Friday, June 4, 2010
PeoplePets.com It was a call Sheila Zachar won't soon forget. Her friend, James Beavers, a homeless veteran living at an abandoned car wash in East Memphis, Tenn., had just rescued a 40-lb. dog from a 6-ft. pit of oil, and desperately needed Zachar's help getting her out of the disturbing—and messy—situation.
Earlier that day, Beavers had noticed a truck speeding away from the car wash, followed by the sound of a dog in distress. He couldn't pinpoint where the wails were coming from, but as the whimpering continued, he kept up the search.
That's when he found the 8-year-old German shepherd mix struggling for her life amid oil, stagnant water and trash. The dog had just recently given birth, and her abuser used the pit, formerly a hole for dumping runoff oil and water, as a cruel grave.
Left for Dead
Beavers yelled for help, but when no one responded he took matters into his own hands, using rope to pull out the dog. He then called his friend Zachar from a payphone. The retired respiratory therapist, who rescues animals with her husband, threw on some old clothes, grabbed a few blankets and drove out to the scene. When she arrived, she saw the dog drenched with oil.

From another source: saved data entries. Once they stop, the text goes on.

-- ==== Sys2Proof/Machine/Flags.lean ====
section
/-! DEFINITION. There are no flags, condition codes or predicates, and no instruction has a flag side effect (10_state.md
R27). The one condition the machine computes is the zero test of CondLeft and CondRight, made at the moment they
execute and kept nowhere. -/

namespace Sys2Proof.Machine

/-- `v = 0` on the unsigned 8-bit cell (R130, R131). -/
def cellIsZero (v : Byte) : Bool := v == 0

end Sys2Proof.Machine
end

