-- ==== Sys2Proof/Machine/Step.lean ====
section
/-! DEFINITION. The step (00_scope.md R19, 40_cycle.md R90), and where a word is placed so that the next step runs it. -/

namespace Sys2Proof.Machine

/-- One step of the core. -/
def step (s : State) : Host.Outcome State Fault Refusal := cycle s

/-- `s` with the word `w` of `nbits` bits stored where `step` fetches its next instruction: the program store at
`ip` (log 11). -/
def State.withFetchWord (s : State) (nbits w : Nat) : State := placeWord s (w % 2 ^ nbits)

end Sys2Proof.Machine
end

"When we got there, Mr. Beavers had already gotten her out of the pit," Zachar tells PEOPLEPets.com of the May 13 rescue. "He had a blanket on her, and he was just beside himself. ... It's so strange how God works. Here's a man that most people would consider has been thrown away, living in a thrown away area, and rescues a dog that has been thrown away. I really think it was divine intervention that allowed him to save her."
Although the dog couldn't stand, Zachar says the shepherd was strong enough to hold her head up and peer out the window on the ride to the shelter. "We just scooped her up and put her on the floor in the back of my car," Zachar says. "Oil was globbing off of her. Everything we used, anything that oil touched, had to be thrown away. It took a couple of days to get the stench out."
John Robinson, a manager at the Humane Society of Memphis & Shelby County, helped welcome the dog to the shelter. "When I went out to the truck to get her, before I even crossed the parking lot, you could smell how much she was covered in the oil and stagnant water," he said
One Tough Dog
The dog had to be rushed to animal emergency care due to the amount of time she spent submerged in the toxic pit, yet she remained strong. "Usually dogs like that are almost laying on their side," Robinson says. "They can't lift their head, and they're very out of it. She was not. She was still alert, still holding her head up. She's a fighter. She's tough."
To remove the thick, sticky substance from her coat, doctors had to bathe her repeatedly. Robinson says the resilient canine is now doing much better than when she arrived, yet she still needs two or three more baths to remove the oil residue from her coat.
Since the incident hit the local news, her owners have come forward to claim the dog, whose name is Harley. They brought pictures of the shepherd with them to the shelter, and Robinson could tell by the dog's excited reaction that they were her family.
The owners say they let her go out into the front yard, and they believe that someone in the neighborhood picked up Harley and threw her into the pit. She had already given birth, so her puppies were safe — but the family will soon surrender all five of the pups to the shelter, where they will be spayed and neutered and put up for adoption.
Harley is also being spayed and microchipped, and will go back home June 4 after Robinson and his team talk to the family about how to safeguard their pets.
"She's a whole different dog," says Robinson. "She's got a lot of energy ... (and) there's not an aggressive bone in her body. She's kind of the star of the show up here."
The cruel act is still being investigated. No reward is set at this time, but anyone with information can contact the Humane Society of Memphis & Shelby County.